How to verify with OpenSSL:
openssl ts -verify -in timestamp.tsr -data original_file -CAfile tsa_ca_cert.pemThis command checks that:
- The TSA token contains a valid digital signature
- The signature was issued by the TSA whose certificate authority you've specified
- The hash in the token matches the hash of your file
- The timestamp hasn't been tampered with
For non-technical users: ProofChain provides an online verification page (accessible via the QR code on your certificate) that automates this process. But the key point is that you don't have to use our verification page — all the cryptographic tools needed are public and free.
Step 4: Cross-Reference the Two Timestamps
The blockchain timestamp and the TSA timestamp were created nearly simultaneously for the same hash. Verifying that both records contain the same hash and approximately the same time provides dual-source corroboration.
This means:
- Two independent systems (a decentralised blockchain and a centralised TSA) agree on the same fact
- Neither system was controlled by ProofChain at the time of recording
- For anyone to fabricate this evidence, they would need to simultaneously compromise both a public blockchain and a TSA — which is not practically possible
Who Might Need to Verify
Courts and lawyers in a copyright dispute will want to verify that the timestamp is genuine and hasn't been fabricated.
Technical experts appointed by the court can independently confirm both the blockchain record and the TSA certificate using the methods described above.
Opposing parties in a dispute can (and should) attempt to verify or challenge the timestamp. The beauty of public verification is that your evidence withstands scrutiny — it invites challenge rather than avoiding it.
Publishers, producers, and collaborators who want to confirm that a creator's claimed date of creation is verifiable.
You — at any time in the future, even years from now, you can re-verify your own certificate to confirm its continued validity.
Common Verification Questions
Can a ProofChain certificate be forged?
To forge a certificate, you would need to create a fake blockchain transaction (impossible without controlling the majority of the network's computing power) AND forge a TSA's digital signature (impossible without their private key). Both are computationally infeasible.
What if ProofChain goes out of business?
Your blockchain record remains on the public blockchain indefinitely. Your TSA certificate is independently verifiable against the TSA's public key infrastructure. ProofChain's existence is not required for verification.
Can a timestamp be backdated?
No. The blockchain timestamp is determined by the network at the time the transaction is confirmed. The TSA timestamp is determined by the authority's clock at the time of signing. Neither can be retroactively altered.
What if my file is very large?
The size of the file doesn't affect the hash or the timestamp. SHA-256 produces the same 64-character hash regardless of whether the file is 1KB or 10GB. Verification works the same way.

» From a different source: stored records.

-- ==== Sys2Proof/Machine/Pll.lean ====
section
/-!
DEFINITION. The six PLL commands (43_pll.md).
-/

namespace Sys2Proof.Machine

/-! ## Projection and rotation (R221, R226) -/

/-- `project(ps, pc, ph)` (R221). -/
def pllProject (v : Variant) (ps pc : F) (ph : DWord) : OutVec :=
  match v with
  | .simple => .simple ps pc
  | .stereo => .stereo ps pc (fmul (fmul fTwo ps) pc) (fsub (fmul (fmul fTwo pc) pc) fOne)
  | .rds => .rds ps pc ph

/-- `rotate(PS, PC, FREQ')` (R226); the answer is `(PS', PC')`. -/
def pllRotate (u : Pll) (freq' : F) : F × F :=
  let dF := fsub freq' u.freq0
  let kc := fadd u.osc0c (fmul dF u.osc1c)
  let ks := fadd u.osc0s (fmul dF u.osc1s)
  let c1 := fsub (fmul kc u.pc) (fmul ks u.ps)
  let s1 := fadd (fmul ks u.pc) (fmul kc u.ps)
  let m := fadd (fmul c1 c1) (fmul s1 s1)
  let g := fsub fOneHalf (fmul fHalf m)
  (fmul s1 g, fmul c1 g)

/-! ## PLL.CONFIGURE -/

/-- A configured unit (R213 to R218): the derived registers, each the exact value rounded once (R120, for `MINSIGNAL`
log 13), and the running state started at phase zero, unlocked. -/
def pllConfigured0 (u : Pll) (v : Variant) (even : Bool) (freq bandwidth minsignal : CF) : Pll :=
  let f := cfScaled freq
  let b := cfScaled bandwidth
  let freq0 := rndCf f
  { cfgValid := true
    variant := v
    even := even
    freq0 := freq0
    minfreq := rndCf (f - b)
    maxfreq := rndCf (f + b)
    minsignal := rndCf (cfScaled minsignal)
    osc0c := oscCos freq0
    osc0s := oscSin freq0
    osc1c := oscCosDerivative freq0
    osc1s := oscSinDerivative freq0
    lfB0 := loopB0 b
    lfB1 := loopB1 b
    ampK := ampCoefficient b
    lockDelay := BitVec.ofNat 32 (lockDelayOf f b)
    phase := 0#64
    freq := freq0
    ps := fZero
    pc := fOne
    lfX1 := fZero
    pilot := fZero
    lockCnt := 0#32
    periodIdx := 0#32
    sampleCnt := 0#64
    blockPos := 0#32
    out := pllProject v fZero fOne 0#64
    evq := []
    evOvf := false
    freeIx := u.freeIx }

/-- PLL.CONFIGURE (R211). A failed configure leaves every register but `CFG_VALID` unspecified (R219). The reserved
projection code never comes from the decoder; on it the command is IllegalCommand (R90 (e), log 16). -/
def pllConfigureAnswer (pb : Nat) (k : BitVec 4) (even : Bool) (var : BitVec 2) (freq bandwidth minsignal : CF) (u : Pll) :
    Answer Pll :=
  match variantOfCode var with
  | none => .error .illegalCommand
  | some v =>
    if configureValid freq bandwidth minsignal then
      .done (pllConfigured0 u v even freq bandwidth minsignal) Flags.none []
    else .invalid (pllUnspecified pb k u)

/-- PLL.CONFIGURE (R211 to R219). -/
def execPllConfigure (k : BitVec 4) (even : Bool) (var : BitVec 2) (freq bandwidth minsignal : CF) (s : State) :
    Host.Outcome State Fault Refusal :=
  onPll k s (pllConfigureAnswer s.cfg.pb k even var freq bandwidth minsignal)

/-! ## PLL.PROCESS (R220) -/

/-- The new amplitude estimate `PILOT'` (R223). -/
def pllPilot (u : Pll) (x : F) : F := fadd u.pilot (fmul u.ampK (fsub (fmul u.ps x) u.pilot))

/-- The phase error `pe` (R223). -/
def pllPhaseError (u : Pll) (x : F) : F := fmul u.pc x

/-- The unclamped frequency `fu` (R224). -/
def pllUnclamped (u : Pll) (pe : F) : F := fadd (fadd u.freq (fmul u.lfB0 pe)) (fmul u.lfB1 u.lfX1)

/-- The clamp to `[MINFREQ, MAXFREQ]` (R224). -/
def pllClamp (u : Pll) (fu : F) : F := if flt fu u.minfreq then u.minfreq else if fgt fu u.maxfreq then u.maxfreq else fu

/-- The lock counter after a sample with amplitude estimate `pilot'` (R227). -/
def pllLockCount (u : Pll) (pilot' : F) : Word :=
  if fge (fmul fTwo pilot') u.minsignal then
    BitVec.ofNat 32 (min (u.lockCnt.toNat + 1) u.lockDelay.toNat)
  else 0#32

/-- The event queue and overflow bit after a wrap of the phase (R229, R64). -/
def pllPushEvent (u : Pll) : Memory EventRecord × Bool :=
  if u.even then
    if u.evq.length < Config.evqDepth then (u.evq ++ [⟨u.periodIdx, u.sampleCnt, u.blockPos⟩], u.evOvf)
    else (u.evq, true)
  else (u.evq, u.evOvf)

/-- The phase sum on unbounded integers, before it is reduced (R228). -/
def pllPhaseSum (pb : Nat) (u : Pll) (freq' : F) : Int := u.phase.toNat + cyc2inc pb freq'

/-- The commit of PLL.PROCESS (R220 steps 5 to 9), once the new `PILOT`, `LF_X1`, `FREQ`, `PS`, `PC` are known. -/
def pllCommit (pb : Nat) (u : Pll) (pilot' pe freq' ps' pc' : F) : Pll :=
  let sum := pllPhaseSum pb u freq'
  let wrap := decide (((2 ^ pb : Nat) : Int) ≤ sum)
  let q := if wrap then pllPushEvent u else (u.evq, u.evOvf)
  { u with
    pilot := pilot'
    lfX1 := pe
    freq := freq'
    phase := phaseOfInt pb sum
    ps := ps'
    pc := pc'
    lockCnt := pllLockCount u pilot'
    periodIdx := if wrap then u.periodIdx + 1#32 else u.periodIdx
    sampleCnt := u.sampleCnt + 1#64
    blockPos := u.blockPos + 1#32
    evq := q.1
    evOvf := q.2
    out := pllProject u.variant u.ps u.pc u.phase }

/-- PLL.PROCESS on a configured unit (R220 steps 1 to 10). -/
def pllProcessAnswer (c : Config) (x : F) (u : Pll) : Answer Pll :=
  if !fIsFinite x then .error .badOperand
  else
    let pilot' := pllPilot u x
    let pe := pllPhaseError u x
    let fu := pllUnclamped u pe
    if !(fIsFinite pilot' && fIsFinite pe && fIsFinite fu) then .error .numericOverflow
    else
      let freq' := pllClamp u fu
      let r := pllRotate u freq'
      if !(fIsFinite r.1 && fIsFinite r.2) then .error .numericOverflow
      else
        let u' := pllCommit c.pb u pilot' pe freq' r.1 r.2
        .done u' (Flags.pll u') (u'.out.words c.phaseBits)

/-- PLL.PROCESS (R220 to R230). -/
def execPllProcess (k : BitVec 4) (sample : F) (s : State) : Host.Outcome State Fault Refusal :=
  onPll k s fun u => pllConfigured u (pllProcessAnswer s.cfg sample u)

/-! ## Reading the loop (R232 to R235) -/

/-- The pilot level, twice the amplitude estimate (R233). -/
def pllLevel (u : Pll) : F := fmul fTwo u.pilot

/-- PLL.LOCKED (R232): writes nothing; the answer is the flag. -/
def execPllLocked (k : BitVec 4) (s : State) : Host.Outcome State Fault Refusal :=
  onPll k s fun u => pllConfigured u (.done u (Flags.pll u) [])

/-- PLL.PILOTLEVEL (R233): writes nothing. -/
def execPllPilotlevel (k : BitVec 4) (s : State) : Host.Outcome State Fault Refusal :=
  onPll k s fun u => pllConfigured u (.done u (Flags.pll u) [pllLevel u])

/-- PLL.GETOUT (R234): the register `OUT` as it stands, no fresh projection. -/
def execPllGetout (k : BitVec 4) (s : State) : Host.Outcome State Fault Refusal :=
  onPll k s fun u => pllConfigured u (.done u (Flags.pll u) (u.out.words s.cfg.phaseBits))

/-- The unit after a drain (R235). -/
def pllDrained (u : Pll) : Pll := { u with evq := [], evOvf := false, blockPos := 0#32 }

/-- The results of a drain: the count, then the records, oldest first (R235). -/
def pllDrainWords (u : Pll) : List Word := BitVec.ofNat 32 u.evq.length :: u.evq.flatMap EventRecord.words

/-- PLL.EVDRAIN (R235): `EVOVF` is reported as it was before the command clears it (R54). -/
def execPllEvdrain (k : BitVec 4) (s : State) : Host.Outcome State Fault Refusal :=
  onPll k s fun u =>
    pllConfigured u (.done (pllDrained u) (Flags.pll { pllDrained u with evOvf := u.evOvf }) (pllDrainWords u))

end Sys2Proof.Machine
end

Do I need technical skills to verify?
For basic verification (checking the hash and looking up the blockchain transaction), no. Anyone who can use a web browser and a calculator can do it. For full cryptographic verification of the TSA token, some technical knowledge helps, but ProofChain's verification page automates this for convenience.
The Principle Behind It
Verifiability isn't a feature — it's the foundation. A proof that can't be verified isn't proof; it's a claim. ProofChain's architecture is built on the principle that every element of your timestamp should be checkable by anyone, using publicly available tools, without depending on us.
This is what separates cryptographic proof from institutional claims. A registration from a private company says "trust us, we recorded this." A blockchain + TSA timestamp says "don't trust anyone — verify it yourself."